Brief → Beginning at the line containing "s.cond .z then s.sp + 2 else s.sp", output every line to the end of the data below exactly as it appears.

(Data excerpts)
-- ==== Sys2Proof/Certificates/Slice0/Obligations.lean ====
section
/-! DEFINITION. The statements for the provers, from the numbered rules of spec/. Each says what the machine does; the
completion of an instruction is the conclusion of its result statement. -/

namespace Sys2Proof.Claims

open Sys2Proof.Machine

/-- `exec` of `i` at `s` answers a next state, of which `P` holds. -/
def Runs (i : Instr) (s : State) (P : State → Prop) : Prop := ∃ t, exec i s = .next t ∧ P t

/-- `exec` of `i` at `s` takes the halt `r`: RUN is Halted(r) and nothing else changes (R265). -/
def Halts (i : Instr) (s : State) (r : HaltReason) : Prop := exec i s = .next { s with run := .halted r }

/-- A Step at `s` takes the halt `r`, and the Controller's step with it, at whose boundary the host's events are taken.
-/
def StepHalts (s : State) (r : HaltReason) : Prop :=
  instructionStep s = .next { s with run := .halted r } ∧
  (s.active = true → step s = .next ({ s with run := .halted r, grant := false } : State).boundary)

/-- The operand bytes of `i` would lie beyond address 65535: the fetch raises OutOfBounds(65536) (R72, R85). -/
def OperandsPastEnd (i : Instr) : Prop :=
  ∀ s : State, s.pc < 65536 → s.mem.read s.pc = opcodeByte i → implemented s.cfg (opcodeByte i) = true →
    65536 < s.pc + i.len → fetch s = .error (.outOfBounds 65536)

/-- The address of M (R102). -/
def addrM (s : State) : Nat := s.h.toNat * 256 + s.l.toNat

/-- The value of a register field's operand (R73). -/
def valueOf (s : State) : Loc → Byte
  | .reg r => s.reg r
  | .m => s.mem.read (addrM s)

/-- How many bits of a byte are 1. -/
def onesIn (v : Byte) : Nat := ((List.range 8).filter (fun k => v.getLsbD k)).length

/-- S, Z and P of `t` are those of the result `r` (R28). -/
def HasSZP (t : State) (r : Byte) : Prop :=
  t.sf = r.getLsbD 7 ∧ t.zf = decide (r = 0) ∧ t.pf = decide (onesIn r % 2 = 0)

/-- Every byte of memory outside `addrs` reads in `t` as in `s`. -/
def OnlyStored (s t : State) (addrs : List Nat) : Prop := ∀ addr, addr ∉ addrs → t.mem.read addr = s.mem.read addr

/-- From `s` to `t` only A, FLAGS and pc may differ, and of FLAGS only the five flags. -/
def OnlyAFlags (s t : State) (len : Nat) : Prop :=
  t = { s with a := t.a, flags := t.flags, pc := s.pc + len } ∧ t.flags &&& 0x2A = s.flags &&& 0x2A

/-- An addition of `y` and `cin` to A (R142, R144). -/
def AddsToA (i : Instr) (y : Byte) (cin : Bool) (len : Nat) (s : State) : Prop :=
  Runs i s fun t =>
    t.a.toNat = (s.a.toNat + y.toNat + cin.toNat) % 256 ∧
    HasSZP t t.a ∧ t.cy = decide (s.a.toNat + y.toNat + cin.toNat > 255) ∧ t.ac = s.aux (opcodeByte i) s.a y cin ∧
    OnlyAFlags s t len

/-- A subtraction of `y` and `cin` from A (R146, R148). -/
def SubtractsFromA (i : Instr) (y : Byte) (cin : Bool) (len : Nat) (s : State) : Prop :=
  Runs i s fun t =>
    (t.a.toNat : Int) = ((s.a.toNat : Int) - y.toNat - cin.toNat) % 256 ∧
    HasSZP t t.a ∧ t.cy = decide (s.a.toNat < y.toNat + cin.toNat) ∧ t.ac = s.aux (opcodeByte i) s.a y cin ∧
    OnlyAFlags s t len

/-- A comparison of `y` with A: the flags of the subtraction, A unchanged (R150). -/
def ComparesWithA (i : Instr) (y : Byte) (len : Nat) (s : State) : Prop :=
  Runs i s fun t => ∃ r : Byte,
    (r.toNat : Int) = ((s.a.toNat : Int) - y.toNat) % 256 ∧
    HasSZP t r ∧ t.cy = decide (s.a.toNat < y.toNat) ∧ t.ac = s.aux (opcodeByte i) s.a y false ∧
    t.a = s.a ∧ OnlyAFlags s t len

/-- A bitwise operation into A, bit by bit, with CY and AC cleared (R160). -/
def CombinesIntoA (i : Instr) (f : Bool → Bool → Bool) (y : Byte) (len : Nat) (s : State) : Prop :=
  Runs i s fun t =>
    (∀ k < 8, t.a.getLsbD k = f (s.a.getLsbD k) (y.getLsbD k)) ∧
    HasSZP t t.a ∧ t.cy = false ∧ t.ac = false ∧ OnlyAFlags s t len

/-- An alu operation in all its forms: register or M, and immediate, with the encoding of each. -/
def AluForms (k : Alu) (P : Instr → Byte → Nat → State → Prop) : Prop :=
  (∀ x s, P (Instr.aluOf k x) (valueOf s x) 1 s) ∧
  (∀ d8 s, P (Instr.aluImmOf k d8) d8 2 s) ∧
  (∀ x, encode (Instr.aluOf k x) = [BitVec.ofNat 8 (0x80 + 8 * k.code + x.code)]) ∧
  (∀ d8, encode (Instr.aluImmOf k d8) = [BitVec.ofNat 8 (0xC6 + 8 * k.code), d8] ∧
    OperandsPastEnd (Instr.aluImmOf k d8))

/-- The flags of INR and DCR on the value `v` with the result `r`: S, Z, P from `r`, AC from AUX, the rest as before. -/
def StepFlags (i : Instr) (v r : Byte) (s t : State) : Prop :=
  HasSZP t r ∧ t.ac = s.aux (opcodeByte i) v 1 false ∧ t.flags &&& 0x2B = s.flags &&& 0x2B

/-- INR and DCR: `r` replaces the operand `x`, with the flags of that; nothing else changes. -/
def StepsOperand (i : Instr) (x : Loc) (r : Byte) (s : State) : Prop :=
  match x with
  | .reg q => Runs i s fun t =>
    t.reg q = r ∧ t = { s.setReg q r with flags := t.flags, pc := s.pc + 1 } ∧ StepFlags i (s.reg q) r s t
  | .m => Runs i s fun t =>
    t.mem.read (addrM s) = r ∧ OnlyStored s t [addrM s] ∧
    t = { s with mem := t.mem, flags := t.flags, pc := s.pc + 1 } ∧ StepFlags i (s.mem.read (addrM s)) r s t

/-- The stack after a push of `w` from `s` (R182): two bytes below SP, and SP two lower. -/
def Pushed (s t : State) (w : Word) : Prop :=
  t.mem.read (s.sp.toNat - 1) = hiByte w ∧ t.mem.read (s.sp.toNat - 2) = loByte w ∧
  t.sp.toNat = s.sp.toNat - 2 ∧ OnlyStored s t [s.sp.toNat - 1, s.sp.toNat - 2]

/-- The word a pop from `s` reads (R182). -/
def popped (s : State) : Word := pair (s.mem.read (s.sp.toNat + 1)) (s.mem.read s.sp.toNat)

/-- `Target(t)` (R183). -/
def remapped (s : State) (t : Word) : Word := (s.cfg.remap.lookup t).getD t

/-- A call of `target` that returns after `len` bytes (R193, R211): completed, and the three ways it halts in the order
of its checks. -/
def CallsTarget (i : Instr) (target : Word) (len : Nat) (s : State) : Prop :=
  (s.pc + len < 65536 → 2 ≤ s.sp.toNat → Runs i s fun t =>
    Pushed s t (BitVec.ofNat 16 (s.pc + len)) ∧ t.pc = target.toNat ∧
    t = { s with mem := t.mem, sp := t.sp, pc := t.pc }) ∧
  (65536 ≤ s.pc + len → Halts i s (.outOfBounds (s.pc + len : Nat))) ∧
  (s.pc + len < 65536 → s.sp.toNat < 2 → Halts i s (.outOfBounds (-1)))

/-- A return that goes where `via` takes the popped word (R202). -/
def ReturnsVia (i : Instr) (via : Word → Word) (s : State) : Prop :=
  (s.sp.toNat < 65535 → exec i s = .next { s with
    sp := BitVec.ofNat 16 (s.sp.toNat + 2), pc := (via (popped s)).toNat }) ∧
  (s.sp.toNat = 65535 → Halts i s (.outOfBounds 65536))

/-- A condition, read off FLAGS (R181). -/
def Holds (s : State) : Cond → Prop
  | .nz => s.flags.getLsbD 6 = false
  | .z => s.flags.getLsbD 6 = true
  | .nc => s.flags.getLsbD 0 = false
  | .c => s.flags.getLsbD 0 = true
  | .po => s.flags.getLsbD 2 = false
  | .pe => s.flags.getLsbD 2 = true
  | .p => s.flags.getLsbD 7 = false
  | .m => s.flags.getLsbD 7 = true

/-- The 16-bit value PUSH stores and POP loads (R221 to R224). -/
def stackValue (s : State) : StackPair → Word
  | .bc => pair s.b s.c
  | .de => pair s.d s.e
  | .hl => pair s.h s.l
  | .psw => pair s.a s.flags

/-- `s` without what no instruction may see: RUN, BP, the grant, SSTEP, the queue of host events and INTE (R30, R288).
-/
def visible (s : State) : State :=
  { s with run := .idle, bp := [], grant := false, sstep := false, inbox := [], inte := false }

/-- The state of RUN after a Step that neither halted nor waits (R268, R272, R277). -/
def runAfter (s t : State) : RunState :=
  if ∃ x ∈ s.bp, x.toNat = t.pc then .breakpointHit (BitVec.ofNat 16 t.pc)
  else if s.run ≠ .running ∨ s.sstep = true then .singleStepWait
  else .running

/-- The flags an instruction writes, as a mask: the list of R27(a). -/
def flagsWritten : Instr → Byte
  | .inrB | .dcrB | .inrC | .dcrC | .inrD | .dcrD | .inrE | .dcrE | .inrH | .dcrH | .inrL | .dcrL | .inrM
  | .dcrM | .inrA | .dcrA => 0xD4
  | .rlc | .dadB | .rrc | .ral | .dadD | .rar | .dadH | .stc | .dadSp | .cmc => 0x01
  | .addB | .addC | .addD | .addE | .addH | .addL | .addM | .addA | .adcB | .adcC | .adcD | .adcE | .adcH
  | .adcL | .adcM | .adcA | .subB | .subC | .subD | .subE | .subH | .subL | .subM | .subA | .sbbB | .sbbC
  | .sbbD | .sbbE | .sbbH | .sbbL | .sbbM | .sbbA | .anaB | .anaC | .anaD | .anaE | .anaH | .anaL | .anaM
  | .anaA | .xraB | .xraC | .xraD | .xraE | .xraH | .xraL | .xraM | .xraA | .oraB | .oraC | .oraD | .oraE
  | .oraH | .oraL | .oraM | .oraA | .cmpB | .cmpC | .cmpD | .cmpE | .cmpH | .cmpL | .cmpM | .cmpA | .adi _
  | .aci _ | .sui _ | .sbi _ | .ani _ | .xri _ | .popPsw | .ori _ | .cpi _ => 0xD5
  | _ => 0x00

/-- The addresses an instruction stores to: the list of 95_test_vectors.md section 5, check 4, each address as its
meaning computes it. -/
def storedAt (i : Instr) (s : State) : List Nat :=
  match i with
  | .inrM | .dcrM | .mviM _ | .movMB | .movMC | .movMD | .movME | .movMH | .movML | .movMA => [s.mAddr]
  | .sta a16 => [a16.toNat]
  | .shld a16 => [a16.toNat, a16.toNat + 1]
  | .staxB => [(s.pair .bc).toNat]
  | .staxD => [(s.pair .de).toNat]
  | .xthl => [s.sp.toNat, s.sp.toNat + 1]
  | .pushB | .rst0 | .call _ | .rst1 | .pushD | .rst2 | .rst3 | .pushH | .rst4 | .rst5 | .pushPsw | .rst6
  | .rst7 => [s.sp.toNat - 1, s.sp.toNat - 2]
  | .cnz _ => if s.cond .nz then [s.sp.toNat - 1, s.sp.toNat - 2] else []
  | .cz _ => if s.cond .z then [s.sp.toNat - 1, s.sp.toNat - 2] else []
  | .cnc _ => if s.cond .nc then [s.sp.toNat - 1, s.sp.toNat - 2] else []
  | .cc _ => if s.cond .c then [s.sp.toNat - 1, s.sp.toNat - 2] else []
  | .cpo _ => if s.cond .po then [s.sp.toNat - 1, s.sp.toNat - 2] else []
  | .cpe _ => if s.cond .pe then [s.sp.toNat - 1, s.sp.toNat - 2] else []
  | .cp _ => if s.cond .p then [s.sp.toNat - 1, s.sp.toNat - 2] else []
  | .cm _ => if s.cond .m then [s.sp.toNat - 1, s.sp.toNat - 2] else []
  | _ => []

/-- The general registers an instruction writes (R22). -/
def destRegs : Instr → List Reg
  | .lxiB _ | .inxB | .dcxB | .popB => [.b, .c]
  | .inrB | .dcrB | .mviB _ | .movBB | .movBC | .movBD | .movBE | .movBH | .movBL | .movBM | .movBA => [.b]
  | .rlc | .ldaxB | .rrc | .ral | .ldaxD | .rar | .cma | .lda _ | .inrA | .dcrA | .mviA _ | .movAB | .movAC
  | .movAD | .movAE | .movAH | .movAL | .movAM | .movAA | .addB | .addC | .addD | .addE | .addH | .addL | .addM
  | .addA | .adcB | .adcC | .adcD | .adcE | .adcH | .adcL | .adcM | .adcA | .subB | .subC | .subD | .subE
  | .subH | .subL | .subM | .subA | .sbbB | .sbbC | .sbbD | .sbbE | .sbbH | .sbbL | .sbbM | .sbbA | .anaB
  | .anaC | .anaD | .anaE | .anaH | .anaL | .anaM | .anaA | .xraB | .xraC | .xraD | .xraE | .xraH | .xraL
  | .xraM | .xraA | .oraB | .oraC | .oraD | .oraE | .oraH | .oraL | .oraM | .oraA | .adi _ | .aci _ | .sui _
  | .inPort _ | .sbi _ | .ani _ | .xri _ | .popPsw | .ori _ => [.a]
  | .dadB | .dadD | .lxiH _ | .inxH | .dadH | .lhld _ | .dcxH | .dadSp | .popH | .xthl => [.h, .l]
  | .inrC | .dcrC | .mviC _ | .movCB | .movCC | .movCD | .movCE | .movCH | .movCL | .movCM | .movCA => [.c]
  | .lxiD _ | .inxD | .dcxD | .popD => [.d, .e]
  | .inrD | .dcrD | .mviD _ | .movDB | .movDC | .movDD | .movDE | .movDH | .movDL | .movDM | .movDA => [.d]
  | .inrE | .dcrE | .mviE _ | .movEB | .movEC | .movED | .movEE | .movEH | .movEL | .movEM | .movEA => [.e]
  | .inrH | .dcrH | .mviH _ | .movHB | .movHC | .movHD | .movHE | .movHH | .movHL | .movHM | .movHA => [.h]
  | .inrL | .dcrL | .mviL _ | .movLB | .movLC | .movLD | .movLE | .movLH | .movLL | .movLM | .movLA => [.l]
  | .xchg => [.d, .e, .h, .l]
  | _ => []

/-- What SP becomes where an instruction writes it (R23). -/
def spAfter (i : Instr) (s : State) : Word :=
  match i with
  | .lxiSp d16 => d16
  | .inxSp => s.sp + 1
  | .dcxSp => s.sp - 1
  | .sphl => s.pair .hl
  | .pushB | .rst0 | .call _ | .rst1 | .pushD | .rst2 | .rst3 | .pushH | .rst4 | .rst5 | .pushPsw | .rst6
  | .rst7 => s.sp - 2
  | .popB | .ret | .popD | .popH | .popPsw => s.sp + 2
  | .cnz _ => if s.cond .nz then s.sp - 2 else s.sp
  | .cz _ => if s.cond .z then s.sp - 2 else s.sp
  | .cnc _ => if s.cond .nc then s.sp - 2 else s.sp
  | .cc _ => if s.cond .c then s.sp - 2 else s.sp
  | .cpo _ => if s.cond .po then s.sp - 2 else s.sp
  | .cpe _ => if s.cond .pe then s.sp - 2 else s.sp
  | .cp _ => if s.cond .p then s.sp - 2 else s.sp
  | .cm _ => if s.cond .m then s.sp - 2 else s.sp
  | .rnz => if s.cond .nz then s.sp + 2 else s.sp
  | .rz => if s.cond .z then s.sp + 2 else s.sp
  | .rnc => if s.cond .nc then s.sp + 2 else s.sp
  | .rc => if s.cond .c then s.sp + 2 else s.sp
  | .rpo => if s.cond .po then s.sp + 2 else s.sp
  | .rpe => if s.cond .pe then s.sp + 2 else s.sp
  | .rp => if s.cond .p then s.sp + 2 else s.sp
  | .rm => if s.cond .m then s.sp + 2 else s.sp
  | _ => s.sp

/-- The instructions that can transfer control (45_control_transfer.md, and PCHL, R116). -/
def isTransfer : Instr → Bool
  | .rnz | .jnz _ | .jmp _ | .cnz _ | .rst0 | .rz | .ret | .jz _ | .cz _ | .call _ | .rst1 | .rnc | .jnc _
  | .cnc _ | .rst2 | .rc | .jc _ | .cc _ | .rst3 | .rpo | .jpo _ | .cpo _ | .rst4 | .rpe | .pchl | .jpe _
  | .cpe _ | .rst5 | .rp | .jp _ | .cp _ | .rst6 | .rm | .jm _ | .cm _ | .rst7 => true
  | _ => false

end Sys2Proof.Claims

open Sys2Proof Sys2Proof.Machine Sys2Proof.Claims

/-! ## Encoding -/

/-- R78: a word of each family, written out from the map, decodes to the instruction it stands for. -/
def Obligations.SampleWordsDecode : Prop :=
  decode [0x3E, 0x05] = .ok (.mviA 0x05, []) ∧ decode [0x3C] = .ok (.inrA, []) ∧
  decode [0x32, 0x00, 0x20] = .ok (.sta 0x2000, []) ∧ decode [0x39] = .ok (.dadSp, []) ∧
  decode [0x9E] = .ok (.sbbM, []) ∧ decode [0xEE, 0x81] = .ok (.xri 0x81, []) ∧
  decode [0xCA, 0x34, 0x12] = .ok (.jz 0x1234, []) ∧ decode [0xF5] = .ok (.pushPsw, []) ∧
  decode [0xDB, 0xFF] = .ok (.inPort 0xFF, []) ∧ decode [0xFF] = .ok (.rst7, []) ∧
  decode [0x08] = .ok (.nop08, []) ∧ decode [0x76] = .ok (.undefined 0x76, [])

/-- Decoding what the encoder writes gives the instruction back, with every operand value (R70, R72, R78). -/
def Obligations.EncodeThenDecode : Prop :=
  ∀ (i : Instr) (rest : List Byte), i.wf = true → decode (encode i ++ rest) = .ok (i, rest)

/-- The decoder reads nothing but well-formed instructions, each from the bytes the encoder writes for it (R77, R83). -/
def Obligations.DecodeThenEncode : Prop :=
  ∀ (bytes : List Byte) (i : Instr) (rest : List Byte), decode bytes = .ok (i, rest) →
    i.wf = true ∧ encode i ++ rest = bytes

Output for this exercise →
  | .rz => if s.cond .z then s.sp + 2 else s.sp
  | .rnc => if s.cond .nc then s.sp + 2 else s.sp
  | .rc => if s.cond .c then s.sp + 2 else s.sp
  | .rpo => if s.cond .po then s.sp + 2 else s.sp
  | .rpe => if s.cond .pe then s.sp + 2 else s.sp
  | .rp => if s.cond .p then s.sp + 2 else s.sp
  | .rm => if s.cond .m then s.sp + 2 else s.sp
  | _ => s.sp

/-- The instructions that can transfer control (45_control_transfer.md, and PCHL, R116). -/
def isTransfer : Instr → Bool
  | .rnz | .jnz _ | .jmp _ | .cnz _ | .rst0 | .rz | .ret | .jz _ | .cz _ | .call _ | .rst1 | .rnc | .jnc _
  | .cnc _ | .rst2 | .rc | .jc _ | .cc _ | .rst3 | .rpo | .jpo _ | .cpo _ | .rst4 | .rpe | .pchl | .jpe _
  | .cpe _ | .rst5 | .rp | .jp _ | .cp _ | .rst6 | .rm | .jm _ | .cm _ | .rst7 => true
  | _ => false

end Sys2Proof.Claims

open Sys2Proof Sys2Proof.Machine Sys2Proof.Claims

/-! ## Encoding -/

/-- R78: a word of each family, written out from the map, decodes to the instruction it stands for. -/
def Obligations.SampleWordsDecode : Prop :=
  decode [0x3E, 0x05] = .ok (.mviA 0x05, []) ∧ decode [0x3C] = .ok (.inrA, []) ∧
  decode [0x32, 0x00, 0x20] = .ok (.sta 0x2000, []) ∧ decode [0x39] = .ok (.dadSp, []) ∧
  decode [0x9E] = .ok (.sbbM, []) ∧ decode [0xEE, 0x81] = .ok (.xri 0x81, []) ∧
  decode [0xCA, 0x34, 0x12] = .ok (.jz 0x1234, []) ∧ decode [0xF5] = .ok (.pushPsw, []) ∧
  decode [0xDB, 0xFF] = .ok (.inPort 0xFF, []) ∧ decode [0xFF] = .ok (.rst7, []) ∧
  decode [0x08] = .ok (.nop08, []) ∧ decode [0x76] = .ok (.undefined 0x76, [])

/-- Decoding what the encoder writes gives the instruction back, with every operand value (R70, R72, R78). -/
def Obligations.EncodeThenDecode : Prop :=
  ∀ (i : Instr) (rest : List Byte), i.wf = true → decode (encode i ++ rest) = .ok (i, rest)

/-- The decoder reads nothing but well-formed instructions, each from the bytes the encoder writes for it (R77, R83). -/
def Obligations.DecodeThenEncode : Prop :=
  ∀ (bytes : List Byte) (i : Instr) (rest : List Byte), decode bytes = .ok (i, rest) →
    i.wf = true ∧ encode i ++ rest = bytes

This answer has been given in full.